One of my routines to gauge the current market action is to start at the StockCharts.com Dashboard and take a look at the Market Movers - Most Active for the S&P 500. The link at the bottom left of that widget allows me to open up the RRG for these symbols and see how today's price action fits in with the relative rotation.
The Relative Rotation Graph at the top of the article shows the weekly rotation for this set of symbols. The one stock that stands out in a positive way is EBAY, positioned inside the improving quadrant and heading in a NE direction towards the leading quadrant.
That seems reason enough to bring up the price chart in combination with relative strength.

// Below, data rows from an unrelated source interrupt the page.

-- ==== Sys2Proof/Laws/Memory.lean ====
section
/-! SUPPORT. The memories (R333, R338): what a write leaves at each address, and that the writes of `Operands.lean` keep
the canonical form of `Memory.wf`. -/

namespace Sys2Proof.Machine

open Sys2Proof

/-! What a byte reads as. -/

theorem mget_mset (m : List Host.Cell) (a b : Nat) (v : Byte) : mget (mset m a v) b = if b = a then v else mget m b := by
  unfold mget mset
  split <;> rename_i hv
  · rw [aget_adel]; split <;> simp_all
  · rw [aget_aset]; split <;> simp_all

@[simp] theorem mget_mset_self (m : List Host.Cell) (a : Nat) (v : Byte) : mget (mset m a v) a = v := by
  simp [mget_mset]

/-- Bytes outside a write read as before. -/
theorem mget_mwrite_out (l : List Byte) (m : List Host.Cell) (a b : Nat) (h : b < a ∨ a + l.length ≤ b) :
    mget (mwrite m a l) b = mget m b := by
  induction l generalizing m a with
  | nil => rfl
  | cons x l ih =>
    simp only [List.length_cons] at h
    simp only [mwrite]
    rw [ih _ _ (by omega), mget_mset, if_neg (by omega)]

/-- Byte `i` of a write reads back. -/
theorem mget_mwrite_in (l : List Byte) (m : List Host.Cell) (a i : Nat) (h : i < l.length) :
    mget (mwrite m a l) (a + i) = l.getD i 0 := by
  induction l generalizing m a i with
  | nil => simp at h
  | cons x l ih =>
    simp only [mwrite]
    cases i with
    | zero => rw [mget_mwrite_out _ _ _ _ (by omega)]; simp
    | succ i =>
      have := ih (mset m a x) (a + 1) i (by simpa using h)
      simpa [Nat.add_assoc, Nat.add_comm 1 i] using this

/-! The canonical form. -/

section Sorted
variable {α : Type}

theorem adel_all (p : Nat × α → Bool) (l : List (Nat × α)) (a : Nat) (h : l.all p = true) : (adel l a).all p = true := by
  induction l with
  | nil => rfl
  | cons x l ih =>
    obtain ⟨k, v⟩ := x
    simp only [List.all_cons, Bool.and_eq_true] at h
    simp only [adel]
    split <;> simp_all

theorem aset_all (p : Nat × α → Bool) (l : List (Nat × α)) (a : Nat) (v : α) (ha : p (a, v) = true) (h : l.all p = true) :
    (aset l a v).all p = true := by
  induction l with
  | nil => simp [aset, ha]
  | cons x l ih =>
    obtain ⟨k, w⟩ := x
    simp only [List.all_cons, Bool.and_eq_true] at h
    simp only [aset]
    split
    · simp_all
    · split <;> simp_all

theorem adel_sorted (l : List (Nat × α)) (a : Nat) (h : asorted l = true) : asorted (adel l a) = true := by
  induction l with
  | nil => rfl
  | cons x l ih =>
    obtain ⟨k, v⟩ := x
    simp only [asorted, Bool.and_eq_true] at h
    simp only [adel]
    split
    · exact ih h.2
    · simp only [asorted, Bool.and_eq_true]; exact ⟨adel_all _ _ _ h.1, ih h.2⟩

theorem aset_sorted (l : List (Nat × α)) (a : Nat) (v : α) (h : asorted l = true) : asorted (aset l a v) = true := by
  induction l with
  | nil => rfl
  | cons x l ih =>
    obtain ⟨k, w⟩ := x
    simp only [asorted, Bool.and_eq_true] at h
    simp only [aset]
    split
    · next e => subst e; simp [asorted, h]
    · split
      · next hk =>
        simp only [asorted, List.all_cons, Bool.and_eq_true, decide_eq_true_eq]
        refine ⟨⟨hk, ?_⟩, h.1, h.2⟩
        simp only [List.all_eq_true, decide_eq_true_eq] at h ⊢
        exact fun x hx => Nat.lt_trans hk (h.1 x hx)
      · next hne hk =>
        simp only [asorted, Bool.and_eq_true]
        exact ⟨aset_all _ _ _ _ (decide_eq_true (show k < a by omega)) h.1, ih h.2⟩

end Sorted

theorem mset_wf (m : List Host.Cell) (a : Nat) (v : Byte) (h : Memory.wf m = true) : Memory.wf (mset m a v) = true := by
  simp only [Memory.wf, Bool.and_eq_true] at h ⊢
  unfold mset
  split
  · exact ⟨adel_sorted _ _ h.1, adel_all _ _ _ h.2⟩
  · next hv => exact ⟨aset_sorted _ _ _ h.1, aset_all _ _ _ _ (by simpa using hv) h.2⟩

theorem mwrite_wf (l : List Byte) (m : List Host.Cell) (a : Nat) (h : Memory.wf m = true) :
    Memory.wf (mwrite m a l) = true := by
  induction l generalizing m a with
  | nil => exact h
  | cons x l ih => exact ih _ _ (mset_wf _ _ _ h)

/-- Writes one after another keep the form. -/
theorem foldl_mset_wf {β : Type} (f : β → Nat) (g : β → Byte) (l : List β) (m : List Host.Cell) (h : Memory.wf m = true) :
    Memory.wf (l.foldl (fun m x => mset m (f x) (g x)) m) = true := by
  induction l generalizing m with
  | nil => exact h
  | cons x l ih => exact ih _ (mset_wf _ _ _ h)

/-- The bytes lost beyond a new end of the shared region keep the form (R334). -/
theorem loseBeyond_wf (s : State) (fin : Nat) (h : Memory.wf s.mem = true) :
    Memory.wf (s.loseBeyond fin).mem = true := by
  unfold State.loseBeyond
  generalize s.mem.filter (fun c => decide (fin ≤ c.1)) = l
  induction l generalizing s with
  | nil => exact h
  | cons x l ih => exact ih _ (mset_wf _ _ _ h)

/-- A command that works on the device alone leaves the queue and the DRAM as they are. -/
theorem onDev_next (s : State) (f : Dev → Dev) : s.onDev f = .next { s with d := f s.d } := rfl

end Sys2Proof.Machine
end

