-- ==== Sys2Proof/Tests/Slice0.lean ====
section
/-! SUPPORT. Checks of the model's own: ill-formed commands are refused by WellFormed, a few values of the spec's worked
examples, and for every statement with premises a witness that meets them, clause by clause. -/

namespace Sys2Proof.Tests

set_option maxRecDepth 100000
set_option linter.unusedVariables false
set_option Elab.async false

open Sys2Proof Sys2Proof.Machine

/-! Small states. -/

/-- A client. -/
def cl : Endpoint := ⟨0xC0A80001, 5000⟩
/-- A request of session 1. -/
def rq : Req := ⟨cl, .eth0, 1, 7, 2, 0, false⟩
/-- A request without a session. -/
def rq0 : Req := ⟨cl, .eth0, 0, 7, 2, 0, false⟩
/-- A device in a mode, with session 1 open. -/
def dev (m : Mode) : Dev := { mode := m, sess := [(1, { (default : Session) with ep := cl })] }
/-- A state without commands waiting. -/
def st (d : Dev) : State := { d := d }
/-- A job of session 1. -/
def job : Job := { (default : Job) with id := 9, owner := some 1 }
/-- A device with a job. -/
def jdev (m : Mode) : Dev := { dev m with jobs := [job] }
/-- Words set. -/
def w (d : Dev) (l : List (Nat × Nat)) : Dev := l.foldl (fun d x => d.put x.1 x.2) d
/-- Group 0 set. -/
def grp0 (d : Dev) (g : Group) : Dev := { d with mot := { d.mot with groups := [g, {}, {}, {}] } }
/-- Axis 0 set. -/
def ax0 (d : Dev) (a : Axis) : Dev := { d with mot := { d.mot with axes := a :: List.replicate 11 {} } }
/-- A move of axis 0. -/
def mv : Move :=
  { (default : Move) with
    id := 5, vmax := 1000, acc := 100, dec := 100, target := [(0, 100)], start := [(0, 0)], session := 1 }
/-- Axis 0 enabled in group 0. -/
def en0 : List (Nat × Nat) := [(Reg.MOT_A_CFG 0, 0x80000000), (Reg.MOT_G_CFG 0, 1)]
/-- A frame. -/
def fr0 : Frame := { sealFrame (newFrame 1 0 []) with first := true }

/-! Ill-formed commands are refused. -/

theorem test_wf_good : Instr.wf (.ping rq [1, 2]) = true := by decide
theorem test_wf_source_port : Instr.wf (.sessionClose { rq with src := ⟨0, 65536⟩ }) = true ∧
    Instr.wf (.ping { rq with src := ⟨0, 65536⟩ } []) = false := by decide
theorem test_wf_header_session : Instr.wf (.ping { rq with session := 65536 } []) = false := by decide
theorem test_wf_ping_length : Instr.wf (.ping rq (List.replicate 65 0)) = false := by decide
theorem test_wf_requests : Instr.wf (.sessionOpen rq (2 ^ 32) 0 0) = false ∧ Instr.wf (.sessionOpen rq 0 (2 ^ 64) 0) = false ∧
    Instr.wf (.paramRead rq (2 ^ 32) 1) = false ∧ Instr.wf (.paramRead rq 0 65536) = false ∧
    Instr.wf (.paramWrite rq [] 0) = false ∧ Instr.wf (.paramWrite rq [0, 4, 0] 4) = false ∧
    Instr.wf (.scanStart rq 1 0 65536) = false ∧ Instr.wf (.monConvert rq 65536 0) = false ∧
    Instr.wf (.timeSet rq (2 ^ 64) 0) = false ∧ Instr.wf (.timeAdjust rq (2 ^ 63) 0) = false ∧
    Instr.wf (.telemetrySubscribe rq (2 ^ 32) 0) = false ∧ Instr.wf (.keyProvision rq 0 []) = false ∧
    Instr.wf (.fwBegin rq (2 ^ 32)) = false ∧ Instr.wf (.fwBlock rq 0 []) = false ∧
    Instr.wf (.faultLogRead rq 0 65536) = false ∧ Instr.wf (.dmaEnqueue rq 0 (2 ^ 64)) = false := by decide
theorem test_wf_moves : Instr.wf (.moveQueue rq ⟨0, 0, 1, 1, 1, 1, 1, []⟩) = false ∧
    Instr.wf (.moveQueue rq ⟨0, 0, 1, 1, 1, 1, 1, [2 ^ 63]⟩) = false ∧ Instr.wf (.moveModify rq 65536 0 0 0 0) = false ∧
    Instr.wf (.moveResume rq 65536) = false ∧ Instr.wf (.lampLevel rq 65536 0) = false ∧
    Instr.wf (.lampTest rq 65536) = false := by decide
theorem test_wf_calibration : Instr.wf (.calRunShading rq 65536) = false ∧ Instr.wf (.calApply rq 0 0 (2 ^ 32)) = false ∧
    Instr.wf (.calStore rq 65536 0) = false := by decide
theorem test_wf_sessions : Instr.wf (.sessionExpire 0) = false ∧ Instr.wf (.telemetryTick 65) = false ∧
    Instr.wf (.cnpRx 0) = false ∧ Instr.wf (.udpAckRx cl ⟨65, 0, 0, [], 0⟩) = false ∧ Instr.wf (.qpEnable rq 0 0) = false ∧
    Instr.wf (.pageSessionWordWrite rq 1 64 0) = false := by decide
theorem test_wf_frames : Instr.wf (.strokeFrameRx { fr0 with seq := 65536 }) = false ∧
    Instr.wf (.bzlLaneFail .f2h 24) = false ∧ Instr.wf (.bzlLaneFail .h2f 4) = false := by decide
theorem test_wf_units : Instr.wf (.encEdge 6 true true 0 0) = false ∧ Instr.wf (.lanePhaseAcquired 256) = false ∧
    Instr.wf (.laneDeadline [256] []) = false ∧ Instr.wf (.adcCheckFail 64) = false ∧
    Instr.wf (.adcRotationStep 4) = false ∧ Instr.wf (.adcCoreCalDone 68 true) = false ∧
    Instr.wf (.clampWindowEnd 384 0 0) = false ∧ Instr.wf (.mapSlotCrcCheck 8) = false ∧
    Instr.wf (.switchEdge 18 true 0 0) = false ∧ Instr.wf (.homeRetry 12) = false ∧ Instr.wf (.stepWdog 4) = false ∧
    Instr.wf (.filigreeUnitDone 4) = false ∧ Instr.wf (.lampLatch 16) = false ∧ Instr.wf (.dmaChainFetch 16) = false ∧
    Instr.wf (.lockstepMismatch 5) = false := by decide

/-! Values of the spec. -/

/-- ISO 14495-1's own worked example (Annex H, a 4 by 4 image of one component), byte for byte (R192). -/
theorem test_jpegls_example :
    (Sys2Proof.Machine.jpegLs 8 0 [[[0, 0, 90, 74], [68, 50, 43, 205], [64, 145, 145, 145], [100, 145, 145, 145]]]).map
      BitVec.toNat =
    [255, 216, 255, 247, 0, 11, 8, 0, 4, 0, 4, 1, 1, 17, 0, 255, 218, 0, 8,
     1, 1, 0, 0, 0, 0, 192, 0, 0, 108, 128, 32, 142, 1, 192, 0, 0, 87, 64,
     0, 0, 110, 230, 0, 0, 1, 188, 24, 0, 0, 5, 216, 0, 0, 145, 96, 255, 217] := by decide +kernel

/-- The grid of the trailer example of 05: G(7) = 1,000,118 + 34,953 / 65,536. -/
theorem test_grid_point : gridOn 7 [(0, 1000000 * 65536, 16 * 65536 + 61167)] = 1000118 * 65536 + 34953 := by decide
/-- FLAGS of the trailer example of 05: OVR and SUSPECT. -/
theorem test_trailer_flags : trailerFlags true true false false false false false false = 3 := by decide
/-- F4 and F6 of the pixel example of 05. -/
theorem test_pixel_gains : rsh ((45803 - 1024) * 18432) 14 = 50376 ∧ rsh (50064 * 19600) 14 = 59891 := by decide
/-- t_rx of the Sync of the PTP example of 12: 5,000,000,023.26 ns. -/
theorem test_ptp_receive :
    (w (dev .idle) [(Reg.TIM_PTP_CTRL, 0xA1000000), (Reg.TIM_PTP_LAT, 0x3C)]).tRx (5000000742 * 2 ^ 32) 412 320 * 100
    / 2 ^ 32 = 500000002326 := by decide +kernel
/-- The second Sync of that example, read 627.2 ns late, is discarded; the first is not. -/
theorem test_ptp_late : lateL 980 = true ∧ lateL 412 = false := by decide
/-- DEV_MODE of the example of 02: SCAN after nine mode changes, the previous mode IDLE, without a job. -/
theorem test_mode_word : ({ dev .scan with prev := .idle, trans := 9 } : Dev).modeWord = 0x00090046 := by decide
/-- A block of 2,047 words from 0x0010 reaches offsets not assigned (02): BAD_ADDRESS. -/
theorem test_read_beyond_page : (exec (.paramRead rq 0x10 2047) (st (dev .scan)) |> fun
    | .next t => (t.d.ses? 1).bind (fun x => x.cache.head?)
    | _ => none) = some ⟨7, 0x10, stBadAddress, []⟩ := by decide +kernel
/-- The reset words of R10's tables for three registers. -/
theorem test_reset_words : State.reset.d.rd Reg.SEQ_DIV_INT = 0x10 ∧ State.reset.d.rd Reg.COX_HWM = 0x2000 ∧
    State.reset.d.rd Reg.FLT_ESC_WIN = 60 := by decide +kernel
/-- Commands run first in, first out. -/
theorem test_queue_order : (step { pending := [.catchStroke 5, .lampPreload] } |> fun
    | .next t => t.pending
    | _ => []) = [.lampPreload] := by decide +kernel
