-- ==== Sys2Proof/Word.lean ====
section
/-! DEFINITION. The word type: every register and every access is 32 bits wide (20_memory.md R37). -/

namespace Sys2Proof

/-- `u32`: an unsigned 32-bit integer (00_scope.md R8), the width `REG_BITS` of R7. -/
abbrev Word := BitVec 32

/-- The 41-bit operation word of the opcode table (30_encoding.md R52). -/
abbrev OpWord := BitVec 41

end Sys2Proof
end

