/-- An integer is no nearer than one within a half. -/
theorem half_unit_nearest {R u : ℝ} {q z : Int} (hu : 0 < u) (h : |R - q * u| ≤ u / 2) :
    |R - q * u| ≤ |R - z * u| ∧ (|R - q * u| = |R - z * u| → z ≠ q → |R - q * u| = u / 2) := by
  by_cases hz : z = q
  · subst hz; exact ⟨le_refl _, fun _ h => absurd rfl h⟩
  have h1 : u ≤ |(q : ℝ) * u - z * u| := by
    have : (1 : ℝ) ≤ |(q : ℝ) - z| := by
      have : (1 : Int) ≤ |q - z| := Int.one_le_abs (sub_ne_zero.2 (Ne.symm hz))
      exact_mod_cast this
    rw [← sub_mul, abs_mul, abs_of_pos hu]
    nlinarith
  have h2 : |(q : ℝ) * u - z * u| ≤ |R - q * u| + |R - z * u| := by
    have := abs_sub_le ((q : ℝ) * u) R (z * u)
    rwa [abs_sub_comm ((q : ℝ) * u) R] at this
  exact ⟨by linarith, fun h3 _ => le_antisymm h (by linarith)⟩

/-- Rounding answers the nearest value of the format, the even one at a tie, when the argument is in range. -/
theorem roundF64_nearest {R : ℝ} {m : Nat} {e : Int} (hm : m ≠ 0) (h : Stands R m e) (hb : R < ((overflowBound : ℚ) : ℝ))
    (neg : Bool) :
    ∃ (n : Nat) (t : Int), roundF64 neg m e = .fin neg n t ∧ (F64.fin neg n t).canonical = true ∧
      ∀ y, IsMagnitude y → |R - n * (2 : ℝ) ^ t| ≤ |R - y| ∧
        (|R - n * (2 : ℝ) ^ t| = |R - y| → y ≠ n * (2 : ℝ) ^ t → n % 2 = 0) := by
  obtain ⟨q, hq, hhalf, htie, hhigh, hlow⟩ := round_core hm h neg
  have ht0 := (roundExp_spec m e).1
  generalize roundExp m e = t at *
  have hu := two_zpow_pos t
  have hpos := h.pos hm
  have hbound : ((overflowBound : ℚ) : ℝ) = (2 ^ 53 - 1 / 2) * (2 : ℝ) ^ maxExp := by
    simp only [overflowBound, maxExp]; push_cast
    rw [show (971 : Int) = ((970 : Nat) : Int) + 1 from rfl, zpow_add_one₀ (by norm_num), zpow_natCast]
    ring
  have hq53 : q ≤ 2 ^ 53 := by
    have : (q : ℝ) * 2 ^ t < (2 ^ 53 + 1) * 2 ^ t := by have := (abs_le.1 hhalf).1; linarith
    have : (q : ℝ) < 2 ^ 53 + 1 := lt_of_mul_lt_mul_right this hu.le
    have : q < 2 ^ 53 + 1 := by exact_mod_cast this
    omega
  have hq52 : t = minExp ∨ 2 ^ 52 ≤ q := by
    refine hlow.imp id fun h => ?_
    have : (2 ^ 52 - 1 : ℝ) * 2 ^ t < q * 2 ^ t := by have := (abs_le.1 hhalf).2; linarith
    have : (2 ^ 52 - 1 : ℝ) < q := lt_of_mul_lt_mul_right this hu.le
    have : (2 : ℝ) ^ 52 < q + 1 := by linarith
    have : 2 ^ 52 < q + 1 := by exact_mod_cast this
    omega
  have htmax : t ≤ maxExp := by
    by_contra hc
    rcases hlow with h0 | h0
    · rw [h0] at hc; simp [minExp, maxExp] at hc
    · have h1 : (2 : ℝ) ^ (maxExp + 1) ≤ (2 : ℝ) ^ t := two_zpow_mono (by omega)
      rw [zpow_add_one₀ (by norm_num)] at h1
      have := two_zpow_pos maxExp
      rw [hbound] at hb
      nlinarith
  have near : ∀ y, IsMagnitude y → |R - q * (2 : ℝ) ^ t| ≤ |R - y| ∧
      (|R - q * (2 : ℝ) ^ t| = |R - y| → y ≠ q * (2 : ℝ) ^ t → q % 2 = 0) := by
    intro y hy
    rcases magnitude_grid hy t with ⟨h1, h2⟩ | ⟨z, rfl⟩
    · have h3 : 2 ^ 52 * (2 : ℝ) ^ t ≤ R := hlow.resolve_left (by omega)
      have h4 := (half_unit_nearest (q := q) (z := 2 ^ 52) hu (by exact_mod_cast hhalf)).1
      rw [show ((2 ^ 52 : Int) : ℝ) = 2 ^ 52 by norm_cast, Int.cast_natCast,
        abs_of_nonneg (show 0 ≤ R - 2 ^ 52 * (2 : ℝ) ^ t by linarith)] at h4
      have h5 : R - |y| ≤ |R - y| := by
        have := abs_sub_abs_le_abs_sub R y
        rwa [abs_of_pos hpos] at this
      exact ⟨by linarith, fun h6 => by exfalso; linarith⟩
    · obtain ⟨h1, h2⟩ := half_unit_nearest (q := q) (z := z) hu (by exact_mod_cast hhalf)
      push_cast at h1 h2
      exact ⟨h1, fun h3 h4 => htie (h2 h3 fun h5 => h4 (by rw [h5]; push_cast; rfl))⟩
  unfold packFin at hq
  by_cases hq' : q = 2 ^ 53
  · rw [if_pos hq'] at hq
    have hval : (q : ℝ) * (2 : ℝ) ^ t = ((2 ^ 52 : Nat) : ℝ) * (2 : ℝ) ^ (t + 1) := by
      rw [hq', zpow_add_one₀ (by norm_num)]; push_cast; ring
    have ht1 : t + 1 ≤ maxExp := by
      by_contra hc
      have h1 : t = maxExp := by omega
      rw [h1, hq'] at hhalf
      have := (abs_le.1 hhalf).1
      push_cast at this
      rw [hbound] at hb
      have := two_zpow_pos maxExp
      nlinarith
    rw [if_neg (by omega)] at hq
    refine ⟨2 ^ 52, t + 1, hq, canonical_fin.2 ⟨by norm_num, by omega, ht1, .inl (le_refl _)⟩, fun y hy => ?_⟩
    rw [← hval]
    exact ⟨(near y hy).1, fun _ _ => by norm_num⟩
  · rw [if_neg hq', if_neg (by omega)] at hq
    exact ⟨q, t, hq, canonical_fin.2 ⟨by omega, ht0, htmax, hq52.symm⟩, near⟩

theorem IsMagnitude.neg {y : ℝ} (h : IsMagnitude y) : IsMagnitude (-y) := by
  obtain ⟨n, e, hc, hv⟩ := h
  exact ⟨n, e, hc, by rwa [abs_neg]⟩

/-- The same with a sign, for rational arguments. -/
theorem roundF64_isNearestEven {x : ℚ} {m : Nat} {e : Int} (neg : Bool) (hm : m ≠ 0)
    (h : Stands ((if neg then -x else x : ℚ) : ℝ) m e) (hb : |x| < overflowBound) : IsNearestEven x (roundF64 neg m e) := by
  have hR : (if neg then -x else x : ℚ) ≤ |x| := by
    cases neg
    · exact le_abs_self x
    · exact neg_le_abs x
  obtain ⟨n, t, hr, hc, hn⟩ := roundF64_nearest hm h (by exact_mod_cast lt_of_le_of_lt hR hb) neg
  rw [hr]
  refine ⟨rfl, hc, fun y hyf hyc => ?_⟩
  have hy := isMagnitude_toRat hyf hyc
  have hval := toRat_cast neg n t
  have key : ∀ z : ℝ, |((x : ℚ) : ℝ) - z| = |((if neg then -x else x : ℚ) : ℝ) - (if neg then -z else z)| := fun z => by
    cases neg
    · simp
    · simp only [if_true]; push_cast; rw [← abs_neg]; congr 1; ring
  have hy' : IsMagnitude (if neg then -((y.toRat : ℚ) : ℝ) else ((y.toRat : ℚ) : ℝ)) := by
    cases neg
    · exact hy
    · exact hy.neg
  obtain ⟨h1, h2⟩ := hn _ hy'
  have hv : (if neg then -(((F64.fin neg n t).toRat : ℚ) : ℝ) else (((F64.fin neg n t).toRat : ℚ) : ℝ)) = n * (2 : ℝ) ^ t := by
    rw [hval]; cases neg <;> simp
  have k1 := key ((F64.fin neg n t).toRat : ℚ)
  have k2 := key (y.toRat : ℚ)
  rw [hv] at k1
  rw [← k1, ← k2] at h1 h2
  refine ⟨by exact_mod_cast h1, fun h3 h4 => ?_⟩
  have := h2 (by exact_mod_cast h3) fun h5 => h4 ?_
  · simpa [F64.evenSignificand] using this
  · rw [← hv] at h5
    cases neg
    · have : ((y.toRat : ℚ) : ℝ) = (((F64.fin false n t).toRat : ℚ) : ℝ) := by simpa using h5
      exact_mod_cast this
    · have : ((y.toRat : ℚ) : ℝ) = (((F64.fin true n t).toRat : ℚ) : ℝ) := by simpa using h5
      exact_mod_cast this

/-- Rounding changes no value that the format has. -/
theorem roundF64_exact (neg : Bool) {m : Nat} {e : Int} (hm : m < 2 ^ 53) (he : minExp ≤ e) (he' : e ≤ maxExp) :
    (roundF64 neg m e).canonical = true ∧ (roundF64 neg m e).isFinite = true ∧
    ((roundF64 neg m e).toRat : ℚ) = (if neg then -1 else 1) * ((m : ℚ) * (2 : ℚ) ^ e) := by
  by_cases h0 : m = 0
  · subst h0
    cases neg <;> simp [roundF64, F64.zero, F64.canonical, F64.isFinite, F64.toRat, minExp, maxExp]
  have hlog : Nat.log2 m + 1 ≤ 53 := by
    have : 2 ^ Nat.log2 m < 2 ^ 53 := (log2_bounds h0).1.trans_lt hm
    have := (Nat.pow_lt_pow_iff_right (a := 2) (by norm_num)).1 this
    omega
  obtain ⟨ht0, ht1, ht2⟩ := roundExp_spec m e
  have hte : roundExp m e ≤ e := by omega
  have hnum : m * 2 ^ (e - roundExp m e).toNat < 2 ^ 53 := by
    have h1 : m < 2 ^ (Nat.log2 m + 1) := (log2_bounds h0).2
    have h2 : Nat.log2 m + 1 + (e - roundExp m e).toNat ≤ 53 := by omega
    calc m * 2 ^ (e - roundExp m e).toNat < 2 ^ (Nat.log2 m + 1) * 2 ^ (e - roundExp m e).toNat :=
          Nat.mul_lt_mul_of_pos_right h1 (Nat.two_pow_pos _)
      _ = 2 ^ (Nat.log2 m + 1 + (e - roundExp m e).toNat) := (Nat.pow_add _ _ _).symm
      _ ≤ 2 ^ 53 := Nat.pow_le_pow_right (by norm_num) h2
  have hform : roundF64 neg m e = .fin neg (m * 2 ^ (e - roundExp m e).toNat) (roundExp m e) := by
    have h3 : ¬ m * 2 ^ (e - roundExp m e).toNat = 2 ^ 53 := by omega
    have h4 : ¬ roundExp m e > maxExp := by omega
    simp only [roundF64, if_neg h0, if_pos hte, packFin, if_neg h3, if_neg h4]
  rw [hform]
  refine ⟨canonical_fin.2 ⟨hnum, ht0, by omega, ?_⟩, rfl, ?_⟩
  · rcases ht2 with h | h
    · exact .inr h
    · left
      have h5 : Nat.log2 m + (e - roundExp m e).toNat = 52 := by omega
      rw [← h5, Nat.pow_add]
      exact Nat.mul_le_mul_right _ (log2_bounds h0).1
  · have h6 : (2 : ℚ) ^ e = 2 ^ (e - roundExp m e).toNat * (2 : ℚ) ^ roundExp m e := by
      have : e = ((e - roundExp m e).toNat : Int) + roundExp m e := by omega
      conv_lhs => rw [this]
      rw [zpow_add₀ (by norm_num), zpow_natCast]
    rw [h6]
    cases neg <;> simp [F64.toRat] <;> ring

On this weekly chart, we see that EBAY popped above overhead resistance, which is actually more of a range between $58.50-$60.50 than a single level. After reaching a high at $64.85, the price dropped back to around $61 at the moment, which means that we can now see if the old resistance area will start to act as support and catch the decline off the high, before moving higher.
The daily chart reveals that most of this price action took place today when EBAY gapped higher, making the $58.50 - $60.50 area even more of a solid support level.
As EBAY just moved into uncharted territory, the upside is wide open while the downside seems well protected at the aforementioned support zone. This gives a good entry opportunity around current levels, with stops somewhere at the bottom of the gap area or slightly lower.
Relative strength and the position and direction of the tail on the daily RRG certainly support more upside movement, outperforming SPY in the coming days/weeks.
How To Play
Of course, you can buy the stock outright, but don't forget that there are also plenty of possibilities to benefit from some upside movement using options.
Deep in the money calls will give you an almost similar exposure to upside movement in the stock price, but with less risk. April Calls 50 are trading a little over $11. This means that you will be buying EBAY at $61 (50 strike + 11 premium) which is more or less the current stock price. When the price goes up, you will benefit 1:1 with the stock price. When the price goes down, the value of the Call option will initially also decline (almost) at a 1:1 ratio, but, at a certain point, the option price will decrease less fast than the stock price.
Of course the option will expire, in this case in April, while you can hold the stock indefinitely even when the price goes down.